Mammalian Toll-like receptors (TLRs) play a critical role in detection of invading pathogens as well as triggering of subsequent inflammatory and immune responses. Dr. Shizuo Akira's research has been instrumental in shaping our understanding of innate recognition by these receptors. Amongst the many major discoveries from his laboratory, his research has uncovered the role of TLR4 in the recognition of LPS; identified differential signaling by TLRs though selective use of adaptor proteins, such as MyD88 and TRIF; and described the ability of TLR9 to recognize bacterial DNA containing unmethylated CpG dinucleotides (pathogen-derived DNA) and TLR7 to recognize a derivative of imidazoquinoline, an antiviral chemical compound that is now used for treatment of genital warts caused by papilloma virus as well as single-stranded RNA of viruses, including influenza virus.

Furthermore, he recently demonstrated the role of two DExD/H box RNA helicases --- retinoic acid inducible protein-I (RIG-I) and melanoma differentiation-associated gene 5 (mda-5) --- in anti-viral responses by recognizing RNA in the cytoplasm in a TLR independent manner. Research from Dr. Akira's laboratory continues to be at the forefront of studies on recognition pathways for the induction of innate and adaptive immunity. Don't miss the opportunity to hear from this remarkable scientist.
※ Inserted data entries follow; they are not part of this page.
/-- The row of the opcode table an instruction is, as mnemonic and mode. -/
def Instr.form : Instr → Form
  | .ldaImm v => .read .LDA (.imm v)
  | .ldaZp z => .read .LDA (.mem (.zp z))
  | .ldaZpx z => .read .LDA (.mem (.zpx z))
  | .ldaAbs w => .read .LDA (.mem (.abs w))
  | .ldaAbx w => .read .LDA (.mem (.abx w))
  | .ldaAby w => .read .LDA (.mem (.aby w))
  | .ldaIzx z => .read .LDA (.mem (.izx z))
  | .ldaIzy z => .read .LDA (.mem (.izy z))
  | .ldxImm v => .read .LDX (.imm v)
  | .ldxZp z => .read .LDX (.mem (.zp z))
  | .ldxZpy z => .read .LDX (.mem (.zpy z))
  | .ldxAbs w => .read .LDX (.mem (.abs w))
  | .ldxAby w => .read .LDX (.mem (.aby w))
  | .ldyImm v => .read .LDY (.imm v)
  | .ldyZp z => .read .LDY (.mem (.zp z))
  | .ldyZpx z => .read .LDY (.mem (.zpx z))
  | .ldyAbs w => .read .LDY (.mem (.abs w))
  | .ldyAbx w => .read .LDY (.mem (.abx w))
  | .staZp z => .store .STA (.zp z)
  | .staZpx z => .store .STA (.zpx z)
  | .staAbs w => .store .STA (.abs w)
  | .staAbx w => .store .STA (.abx w)
  | .staAby w => .store .STA (.aby w)
  | .staIzx z => .store .STA (.izx z)
  | .staIzy z => .store .STA (.izy z)
  | .stxZp z => .store .STX (.zp z)
  | .stxZpy z => .store .STX (.zpy z)
  | .stxAbs w => .store .STX (.abs w)
  | .styZp z => .store .STY (.zp z)
  | .styZpx z => .store .STY (.zpx z)
  | .styAbs w => .store .STY (.abs w)
  | .tax => .implied .TAX
  | .tay => .implied .TAY
  | .txa => .implied .TXA
  | .tya => .implied .TYA
  | .tsx => .implied .TSX
  | .txs => .implied .TXS
  | .pha => .implied .PHA
  | .php => .implied .PHP
  | .pla => .implied .PLA
  | .plp => .implied .PLP
  | .adcImm v => .read .ADC (.imm v)
  | .adcZp z => .read .ADC (.mem (.zp z))
  | .adcZpx z => .read .ADC (.mem (.zpx z))
  | .adcAbs w => .read .ADC (.mem (.abs w))
  | .adcAbx w => .read .ADC (.mem (.abx w))
  | .adcAby w => .read .ADC (.mem (.aby w))
  | .adcIzx z => .read .ADC (.mem (.izx z))
  | .adcIzy z => .read .ADC (.mem (.izy z))
  | .sbcImm v => .read .SBC (.imm v)
  | .sbcZp z => .read .SBC (.mem (.zp z))
  | .sbcZpx z => .read .SBC (.mem (.zpx z))
  | .sbcAbs w => .read .SBC (.mem (.abs w))
  | .sbcAbx w => .read .SBC (.mem (.abx w))
  | .sbcAby w => .read .SBC (.mem (.aby w))
  | .sbcIzx z => .read .SBC (.mem (.izx z))
  | .sbcIzy z => .read .SBC (.mem (.izy z))
  | .cmpImm v => .read .CMP (.imm v)
  | .cmpZp z => .read .CMP (.mem (.zp z))
  | .cmpZpx z => .read .CMP (.mem (.zpx z))
  | .cmpAbs w => .read .CMP (.mem (.abs w))
  | .cmpAbx w => .read .CMP (.mem (.abx w))
  | .cmpAby w => .read .CMP (.mem (.aby w))
  | .cmpIzx z => .read .CMP (.mem (.izx z))
  | .cmpIzy z => .read .CMP (.mem (.izy z))
  | .cpxImm v => .read .CPX (.imm v)
  | .cpxZp z => .read .CPX (.mem (.zp z))
  | .cpxAbs w => .read .CPX (.mem (.abs w))
  | .cpyImm v => .read .CPY (.imm v)
  | .cpyZp z => .read .CPY (.mem (.zp z))
  | .cpyAbs w => .read .CPY (.mem (.abs w))
  | .andImm v => .read .AND (.imm v)
  | .andZp z => .read .AND (.mem (.zp z))
  | .andZpx z => .read .AND (.mem (.zpx z))
  | .andAbs w => .read .AND (.mem (.abs w))
  | .andAbx w => .read .AND (.mem (.abx w))
  | .andAby w => .read .AND (.mem (.aby w))
  | .andIzx z => .read .AND (.mem (.izx z))
  | .andIzy z => .read .AND (.mem (.izy z))
  | .oraImm v => .read .ORA (.imm v)
  | .oraZp z => .read .ORA (.mem (.zp z))
  | .oraZpx z => .read .ORA (.mem (.zpx z))
  | .oraAbs w => .read .ORA (.mem (.abs w))
  | .oraAbx w => .read .ORA (.mem (.abx w))
  | .oraAby w => .read .ORA (.mem (.aby w))
  | .oraIzx z => .read .ORA (.mem (.izx z))
  | .oraIzy z => .read .ORA (.mem (.izy z))
  | .eorImm v => .read .EOR (.imm v)
  | .eorZp z => .read .EOR (.mem (.zp z))
  | .eorZpx z => .read .EOR (.mem (.zpx z))
  | .eorAbs w => .read .EOR (.mem (.abs w))
  | .eorAbx w => .read .EOR (.mem (.abx w))
  | .eorAby w => .read .EOR (.mem (.aby w))
  | .eorIzx z => .read .EOR (.mem (.izx z))
  | .eorIzy z => .read .EOR (.mem (.izy z))
  | .bitZp z => .read .BIT (.mem (.zp z))
  | .bitAbs w => .read .BIT (.mem (.abs w))
  | .aslAcc => .rmw .ASL .acc
  | .aslZp z => .rmw .ASL (.mem (.zp z))
  | .aslZpx z => .rmw .ASL (.mem (.zpx z))
  | .aslAbs w => .rmw .ASL (.mem (.abs w))
  | .aslAbx w => .rmw .ASL (.mem (.abx w))
  | .lsrAcc => .rmw .LSR .acc
  | .lsrZp z => .rmw .LSR (.mem (.zp z))
  | .lsrZpx z => .rmw .LSR (.mem (.zpx z))
  | .lsrAbs w => .rmw .LSR (.mem (.abs w))
  | .lsrAbx w => .rmw .LSR (.mem (.abx w))
  | .rolAcc => .rmw .ROL .acc
  | .rolZp z => .rmw .ROL (.mem (.zp z))
  | .rolZpx z => .rmw .ROL (.mem (.zpx z))
  | .rolAbs w => .rmw .ROL (.mem (.abs w))
  | .rolAbx w => .rmw .ROL (.mem (.abx w))
  | .rorAcc => .rmw .ROR .acc
  | .rorZp z => .rmw .ROR (.mem (.zp z))
  | .rorZpx z => .rmw .ROR (.mem (.zpx z))
  | .rorAbs w => .rmw .ROR (.mem (.abs w))
  | .rorAbx w => .rmw .ROR (.mem (.abx w))
  | .incZp z => .rmw .INC (.mem (.zp z))
  | .incZpx z => .rmw .INC (.mem (.zpx z))
  | .incAbs w => .rmw .INC (.mem (.abs w))
  | .incAbx w => .rmw .INC (.mem (.abx w))
  | .decZp z => .rmw .DEC (.mem (.zp z))
  | .decZpx z => .rmw .DEC (.mem (.zpx z))
  | .decAbs w => .rmw .DEC (.mem (.abs w))
  | .decAbx w => .rmw .DEC (.mem (.abx w))
  | .inx => .implied .INX
  | .iny => .implied .INY
  | .dex => .implied .DEX
  | .dey => .implied .DEY
  | .bcc d => .branch .BCC d
  | .bcs d => .branch .BCS d
  | .beq d => .branch .BEQ d
  | .bne d => .branch .BNE d
  | .bmi d => .branch .BMI d
  | .bpl d => .branch .BPL d
  | .bvc d => .branch .BVC d
  | .bvs d => .branch .BVS d
  | .jmpAbs t => .absTarget .JMP t
  | .jmpInd p => .indTarget .JMP p
  | .jsr t => .absTarget .JSR t
  | .rts => .implied .RTS
  | .rti => .implied .RTI
  | .brk => .implied .BRK
  | .clc => .implied .CLC
  | .sec => .implied .SEC
  | .cli => .implied .CLI
  | .sei => .implied .SEI
  | .cld => .implied .CLD
  | .sed => .implied .SED
  | .clv => .implied .CLV
  | .nop => .implied .NOP
  | .ill _ => .implied .ILL

/-- Operand bytes of a memory mode (R81, R100). -/
def MemMode.operandBytes : MemMode → Nat
  | .zp _ => 1
  | .zpx _ => 1
  | .zpy _ => 1
  | .abs _ => 2
  | .abx _ => 2
  | .aby _ => 2
  | .izx _ => 1
  | .izy _ => 1

/-- The length in bytes of an instruction with a memory operand (R84). -/
def MemMode.length (m : MemMode) : Nat := 1 + m.operandBytes

/-- R84. -/
def ReadMode.length : ReadMode → Nat
  | .imm _ => 2
  | .mem m => m.length

/-- R84. -/
def RmwMode.length : RmwMode → Nat
  | .acc => 1
  | .mem m => m.length

/-- "How a decoder tells the length" (R84): `imp`, `acc` and `ILL` 1, `rel` 2, `ind` 3, the others by mode. -/
def Form.length : Form → Nat
  | .implied _ => 1
  | .read _ m => m.length
  | .store _ m => m.length
  | .rmw _ m => m.length
  | .branch _ _ => 2
  | .absTarget _ _ => 3
  | .indTarget _ _ => 3

/-- The length in bytes of an instruction (R80, R84). -/
def Instr.length (i : Instr) : Nat := i.form.length

end Sys2Proof
end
Dr. Akira has been studying the role of Toll-like receptors (TLRs) and their signaling pathways mainly by gene targeting. He studied the molecular mechanisms of immunoglobulin gene rearrangement as a graduate student at Osaka University and for two years as a postdoctoral fellow at the University of California at Berkeley with Hitoshi Sakano. After returning to Japan, he studied IL-6 gene regulation and IL-6 signaling pathways in the laboratory of Tadamitsu Kishimoto, who discovered interleukin-6. Among his contributions, he cloned two important transcription factors involved in IL-6 signaling, NF-IL6 (also called C/EBP beta) and STAT3. In 1996, Dr. Akira left Dr. Kishimoto’s lab to become a professor of biochemistry at Hyogo College of Medicine. At that time he made the seminal observation that mice lacking the adaptor protein MyD88 were unresponsive to lipopolysaccharide (LPS), a major immunostimulatory component in the cell wall of Gram-negative bacteria, indicating that the LPS receptor uses MyD88 for signaling. MyD88 harbors a domain homologous to the cytoplasmic portion of IL-1 receptors and TLR family members. Therefore, he hypothesized that a member of the Toll-like receptor family was a candidate LPS receptor, and began making mice deficient in each of all members of the of TLR family. Together with Dr. Bruce Beutler’s findings with LPS unresponsive natural mutant mice, Dr. Akira demonstrated that TLR4 is essential for LPS responsiveness.

Dr. Akira went on to identify ligands of other TLR members using the TLR-deficient mice he had generated. In particular, he made the seminal discovery that bacterial DNA containing unmethylated CpG dinucleotides (pathogen-derived DNA) signaled via TLR9. Furthermore, he demonstrated that TLR7 recognizes a derivative of imidazoquinoline, an antiviral chemical compound that is now used for treatment of genital warts caused by papilloma virus as well as single-stranded RNA of viruses, including influenza virus.

Dr. Akira has subsequently been at the forefront of research that has resulted in major discoveries of TLR signaling and function. These include his demonstration for the first time that the signaling pathways by which individual TLRs signal differ from one another, thereby resulting in different gene expression and biological responses. Furthermore, he showed that the difference in signaling pathways among TLRs is due to selective usage of adaptor molecules, such as MyD88 and TRIF. Finally, he recently demonstrated that pathogen-derived DNA and RNA can be recognized in the cytoplasm in a TLR-independent manner, by signaling through RNA-helicases.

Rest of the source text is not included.